Alan Shepard, the first American to be rocketed into space during a Cold War contest to conquer the moon, a victory he would whimsically celebrate a decade later by hitting golf balls across the lunar landscape, died Tuesday. He was 74.

Shepard, who galvanized a breathless nation during 15 tense, thrilling minutes of suborbital flight aboard a tiny spaceship on May 5, 1961, died at Community Hospital outside Monterey. He had been suffering from several health problems, but a family spokesman declined to reveal the exact cause of death.

Shepard was one of the seven jet-fighter pilots selected by NASA to be the heroes of the Mercury manned space program, the first phase of the race to beat the Soviet Union into space, an ideological struggle as much as a scientific endeavor. Ten years later, as the commander of Apollo 14, he became the fifth human to walk on the moon. By then, space travel was becoming almost mundane, and manned lunar exploration would soon end.

Though the Apollo flight was a trip to another world, Shepard is remembered for his role in the rudimentary maiden voyage of the Mercury mission. When he was first strapped into a space capsule named “Freedom 7" and fired into the Florida sky aboard a thundering Redstone rocket, the magnitude of the moment gripped the imaginations of millions of awe-struck Americans. They lionized Shepard and the rest of the first generation of space travelers, laconic men in crew cuts who were chosen for a mission that captured the soaring possibilities of an idealistic age.

“Those of us who are old enough to remember the first space flights will always remember what an impression he made on us and on the world,” President Clinton said Wednesday.

Shepard was a man of medium height with blue eyes, brown hair and a passion for speedy cars. He was, by most accounts, ambitious, competitive, with a spiky wit he could turn into a weapon. Yet, like all the original astronaut cadre, he was at the outset homogenized into a taciturn American hero by a space agency intent on stage-managing its image.

Many Setbacks for Maiden Mercury Flight

Shepard’s brief voyage--he spent only five of his 15 minutes aloft in space--came 23 days after Soviet cosmonaut Yuri Gagarin had made the first space flight. The Communist mission was a stunning blow to Western prestige and a crushing disappointment to Shepard himself, who already had been picked to be the first American in space.

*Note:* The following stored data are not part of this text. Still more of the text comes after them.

-- ==== Sys2Proof/Tests/Slice0.lean ====
section
/-! SUPPORT. The model's own tests. Expected values are the spec's: its vectors (95_test_vectors.md, named V-…), the
examples of its rules, or hand calculation from a rule. Then the witnesses: for every statement with hypotheses, values
that meet them. -/

namespace Sys2Proof.Tests

-- A kernel evaluation is one thread with a large stack; run one at a time.
set_option Elab.async false

open Sys2Proof Sys2Proof.Machine Sys2Proof.Spec

/-! ### Helpers -/

/-- A bit string written as text; characters other than 0 and 1 are for reading. -/
def bin (t : String) : Bits := (t.toList.filter fun c => c == '0' || c == '1').map (· == '1')

/-- What one step answers to a request with nothing else pending or held. -/
def answer (opsel : BitVec 5) (operands : List Operand) : Except Refusal (List Response) :=
  match step { requests := [⟨opsel, operands⟩], responses := [] } with
  | .next s => .ok s.responses
  | .fault f => nomatch f
  | .refused e => .error e

/-- What an instruction answers on its own. -/
def answerOf (i : Instr) : Except Refusal (List Response) :=
  match exec i State.reset with
  | .next s => .ok s.responses
  | .fault f => nomatch f
  | .refused e => .error e

/-- The Scenario 1 payload and line (V-S1). -/
def payload1 : Str := ascii "17lcM@0000846L5spFLLL2LJ04CL"

def line1 : Str := ascii "!AIVDM,1,1,,B,17lcM@0000846L5spFLLL2LJ04CL,0*54"

/-- The fields of the Scenario 1 message (V-S1). -/
def fields1 : PosA where
  mmsi := 525000000
  navStatus := 0
  rot := 0
  sogRaw := 0
  posAccuracy := false
  lonRaw := 67646338
  latRaw := -4319631
  cogRaw := 3184
  heading := 78
  timestamp := 13

def record1 : Rec :=
  { type := 1, mmsi := 525000000, lonRaw := 67646338, latRaw := -4319631, cogRaw := 3184, heading := 78,
    timestamp := 13 }

/-- The operands of V-D14 (b): every field at a protocol sentinel. -/
def fieldsB : PosA where
  mmsi := 123456789
  navStatus := 5
  rot := -128
  sogRaw := 1023
  posAccuracy := true
  lonRaw := 108600000
  latRaw := 54600000
  cogRaw := 3600
  heading := 511
  timestamp := 60

/-- Zero operands. -/
def fields0 : PosA := ⟨0, 0, 0, 0, false, 0, 0, 0, 0, 0⟩

/-- The operands of V-D4. -/
def base4 : Base := ⟨2300001, -73500000, 24600000⟩

/-- The operands of V-S3. -/
def voyage5 : Voyage Str := ⟨374426000, 0, ascii "3EWC6", ascii "CRANE VESTA", 0, 0, 0, 0, 0⟩

/-- The operands of V-D18. -/
def posb18 : PosB := ⟨338123456, 61, -73500000, 24600000, 899, 511⟩

/-- The operands of V-D24A. -/
def nameA24 : NameA Str := ⟨338123456, ascii "SEA BIRD 2"⟩

/-- The operands of V-D24B. -/
def staticB24 : StaticB Str := ⟨338123456, 37, ascii "WDE1234", 5, 7, 2, 2⟩

def sentence4 : Str := ascii "!AIVDM,1,1,,A,402<HH@000000G??E0GMMh000000,0*71"

def sentence18 : Str := ascii "!AIVDM,1,1,,A,B52MJh00?Ekkm@5oGL0p?wP00000,0*62"

def sentence24A : Str := ascii "!AIVDM,1,1,,A,H52MJh1<D408U8@380000000000,0*55"

def payload24B : Str := ascii "H52MJh4UG45ijkl0`7220000000"

def sentence24B : Str := ascii "!AIVDM,1,1,,A,H52MJh4UG45ijkl0`7220000000,0*72"

/-- The two sentences of V-S3 and the payload they carry. -/
def sentence5a : Str := ascii "!AIVDM,2,1,,A,55U59T000003<EL?H00=84pD1HE=@400000000000000000000000000000000,0*19"

def sentence5b : Str := ascii "!AIVDM,2,2,,A,000000000,0*16"

def payload5 : Str := ascii "55U59T000003<EL?H00=84pD1HE=@400000000000000000000000000000000000000000"

/-! ### Well-formedness: each check refuses an ill-formed term -/

theorem test_wellFormed_fields :
    WellFormed (.extu (bin "101") 1 3) = false ∧ WellFormed (.extu (zeros 31) 0 31) = false ∧
      WellFormed (.exts (bin "101") 0 0) = false ∧ WellFormed (.exts (bin "101") 1 3) = false ∧
      WellFormed (.insu (bin "0000") 0 4 16) = false ∧ WellFormed (.insu (bin "0000") 0 4 (-1)) = false ∧
      WellFormed (.insu (bin "0000") 2 3 1) = false ∧ WellFormed (.inss (zeros 8) 0 8 128) = false ∧
      WellFormed (.inss (zeros 8) 0 8 (-129)) = false ∧ WellFormed (.inss (zeros 8) 0 0 0) = false := by decide

theorem test_wellFormed_encoders :
    WellFormed (.encposa 4 fields0) = false ∧ WellFormed (.encposa 0 fields0) = false ∧
      WellFormed (.encbase ⟨2 ^ 30, 0, 0⟩) = false ∧ WellFormed (.encbase ⟨0, 2 ^ 27, 0⟩) = false ∧
      WellFormed (.encbase ⟨0, 0, -(2 ^ 26) - 1⟩) = false ∧
      WellFormed (.encstat { voyage5 with imo := -1 }) = false ∧
      WellFormed (.encstat { voyage5 with dimC := 64 }) = false ∧
      WellFormed (.encposb { posb18 with sogRaw := 1024 }) = false ∧
      WellFormed (.enc24a { nameA24 with mmsi := -1 }) = false ∧
      WellFormed (.enc24b { staticB24 with shipType := 256 }) = false := by decide

theorem test_wellFormed_posA :
    ({ fields0 with mmsi := 2 ^ 30 } : PosA).fits = false ∧ ({ fields0 with navStatus := 16 } : PosA).fits = false ∧
      ({ fields0 with rot := 128 } : PosA).fits = false ∧ ({ fields0 with sogRaw := 1024 } : PosA).fits = false ∧
      ({ fields0 with lonRaw := 268435455 } : PosA).fits = false ∧
      ({ fields0 with latRaw := 268435455 } : PosA).fits = false ∧
      ({ fields0 with cogRaw := 4096 } : PosA).fits = false ∧ ({ fields0 with heading := 512 } : PosA).fits = false ∧
      ({ fields0 with timestamp := 64 } : PosA).fits = false := by decide

theorem test_wellFormed_framer :
    WellFormed (.chksum (ascii "AIVDM,1*00")) = false ∧ WellFormed (.chksum (ascii "!AIVDM,1")) = false ∧
      WellFormed (.frame [] (ascii "$GPGGA")) = false := by decide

The start of Shepard’s maiden Mercury flight was fraught with nerve-racking setbacks at the launch site. The first attempt on May 2 was postponed because of stormy weather, and the second attempt was delayed for four hours while NASA technicians fixed computer, electrical and fuel problems with the astronaut waiting atop the booster.

The space shot took place in an era in which the risk was enormously high, at a time when unmanned rockets routinely blew up during launch, or went awry in the sky. It was during a period of near paranoia about Soviet aims and capabilities.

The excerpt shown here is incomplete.